*** Opening of Raw data ***

-- ==== Sys2Proof/Certificates/Slice0/Obligations.lean ====
section
/-!
DEFINITION. The statements for the provers.
-/
open Sys2Proof Sys2Proof.Machine

/-! ### Scalar slots -/

/-- R241 to R243: sums, differences, products and quotients, as numbers modulo 2^64. -/
def Obligations.ArithmeticResults : Prop :=
  ∀ (p : Port) (h : Head) (s : State),
    let k := curTask s
    let out := fun (lat : Nat) (d : BitVec 7) (x : Word) => pushScalar s lat p.slot d.toNat x (some (portRing p))
    let outA := fun (d : BitVec 7) (x : Word) => pushScalar s 24 1 d.toNat x (some .sca)
    (∀ f : SReg,
      let a := scalarIn k f.a
      let b := scalarIn k f.b
      (Ready (.add p h f) s → exec (.add p h f) s = .next (out 1 f.d (word (a.toNat + b.toNat * 2 ^ (f.x.toNat % 8))))) ∧
      (Ready (.sub p h f) s →
        exec (.sub p h f) s = .next (out 1 f.d (BitVec.ofInt 64 (a.toNat - b.toNat * 2 ^ (f.x.toNat % 8))))) ∧
      (Ready (.mul p h f) s → exec (.mul p h f) s = .next (out 3 f.d (word (a.toNat * b.toNat)))) ∧
      (Ready (.mulh p h f) s → exec (.mulh p h f) s = .next (out 3 f.d (BitVec.ofInt 64 ((a.toInt * b.toInt) / 2 ^ 64)))) ∧
      (Ready (.mulhu p h f) s → exec (.mulhu p h f) s = .next (out 3 f.d (word (a.toNat * b.toNat / 2 ^ 64)))) ∧
      (Ready (.div h f) s → ∃ q : Word, exec (.div h f) s = .next (outA f.d q) ∧
        q.toInt = if b = 0 then -1 else if a.toInt = -2 ^ 63 ∧ b.toInt = -1 then -2 ^ 63 else a.toInt.tdiv b.toInt) ∧
      (Ready (.divu h f) s → ∃ q : Word, exec (.divu h f) s = .next (outA f.d q) ∧
        q.toNat = if b = 0 then 2 ^ 64 - 1 else a.toNat / b.toNat) ∧
      (Ready (.rem h f) s → ∃ q : Word, exec (.rem h f) s = .next (outA f.d q) ∧
        q.toInt = if b = 0 then a.toInt else a.toInt - b.toInt * a.toInt.tdiv b.toInt) ∧
      (Ready (.remu h f) s → ∃ q : Word, exec (.remu h f) s = .next (outA f.d q) ∧
        q.toNat = if b = 0 then a.toNat else a.toNat % b.toNat)) ∧
    (∀ f : SImm,
      (Ready (.addi p h f) s →
        exec (.addi p h f) s = .next (out 1 f.d (BitVec.ofInt 64 ((scalarIn k f.a).toInt + f.imm.toInt)))) ∧
      (Ready (.addpc p h f) s → exec (.addpc p h f) s = .next (out 1 f.d (BitVec.ofInt 64 (k.pc.toInt + f.imm.toInt)))))

/-- R241, R242, R244: logic, shifts and funnel shifts, bit by bit. -/
def Obligations.LogicAndShiftResults : Prop :=
  ∀ (p : Port) (h : Head) (s : State),
    let k := curTask s
    let gives := fun (i : Instr) (d : BitVec 7) (bitOf : Nat → Bool) =>
      Ready i s → ∃ x : Word, exec i s = .next (pushScalar s 1 p.slot d.toNat x (some (portRing p))) ∧
        ∀ n, n < 64 → x.getLsbD n = bitOf n
    (∀ f : SReg,
      let a := scalarIn k f.a
      let b := scalarIn k f.b
      let m := b.toNat % 64
      let w := if f.x.getLsbD 6 then f.x.toNat % 64 else (scalarIn k f.c).toNat % 64
      gives (.and p h f) f.d (fun n => a.getLsbD n && b.getLsbD n) ∧
      gives (.or p h f) f.d (fun n => a.getLsbD n || b.getLsbD n) ∧
      gives (.xor p h f) f.d (fun n => a.getLsbD n != b.getLsbD n) ∧
      gives (.andn p h f) f.d (fun n => a.getLsbD n && !b.getLsbD n) ∧
      gives (.shl p h f) f.d (fun n => decide (m ≤ n) && a.getLsbD (n - m)) ∧
      gives (.shr p h f) f.d (fun n => a.getLsbD (n + m)) ∧
      gives (.sar p h f) f.d (fun n => if n + m < 64 then a.getLsbD (n + m) else a.getLsbD 63) ∧
      gives (.fshl p h f) f.d (fun n => if w ≤ n then a.getLsbD (n - w) else b.getLsbD (64 + n - w)) ∧
      gives (.fshr p h f) f.d (fun n => if n + w < 64 then b.getLsbD (n + w) else a.getLsbD (n + w - 64))) ∧
    (∀ f : SImm,
      let a := scalarIn k f.a
      let m := f.imm.toNat % 64
      gives (.andi p h f) f.d (fun n => a.getLsbD n && f.imm.getLsbD (min n 34)) ∧
      gives (.ori p h f) f.d (fun n => a.getLsbD n || f.imm.getLsbD (min n 34)) ∧
      gives (.xori p h f) f.d (fun n => a.getLsbD n != f.imm.getLsbD (min n 34)) ∧
      gives (.shli p h f) f.d (fun n => decide (m ≤ n) && a.getLsbD (n - m)) ∧
      gives (.shri p h f) f.d (fun n => a.getLsbD (n + m)) ∧
      gives (.sari p h f) f.d (fun n => if n + m < 64 then a.getLsbD (n + m) else a.getLsbD 63))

*** Close of Raw data ***

**Your objective:**
Taking the entries above, restate exactly those lines that fall between the line with "(Ready (.addi p h f) s →" and the line with "gives (.and p", keeping both of those lines too.

**Problem solution:**
      (Ready (.addi p h f) s →
        exec (.addi p h f) s = .next (out 1 f.d (BitVec.ofInt 64 ((scalarIn k f.a).toInt + f.imm.toInt)))) ∧
      (Ready (.addpc p h f) s → exec (.addpc p h f) s = .next (out 1 f.d (BitVec.ofInt 64 (k.pc.toInt + f.imm.toInt)))))

/-- R241, R242, R244: logic, shifts and funnel shifts, bit by bit. -/
def Obligations.LogicAndShiftResults : Prop :=
  ∀ (p : Port) (h : Head) (s : State),
    let k := curTask s
    let gives := fun (i : Instr) (d : BitVec 7) (bitOf : Nat → Bool) =>
      Ready i s → ∃ x : Word, exec i s = .next (pushScalar s 1 p.slot d.toNat x (some (portRing p))) ∧
        ∀ n, n < 64 → x.getLsbD n = bitOf n
    (∀ f : SReg,
      let a := scalarIn k f.a
      let b := scalarIn k f.b
      let m := b.toNat % 64
      let w := if f.x.getLsbD 6 then f.x.toNat % 64 else (scalarIn k f.c).toNat % 64
      gives (.and p h f) f.d (fun n => a.getLsbD n && b.getLsbD n) ∧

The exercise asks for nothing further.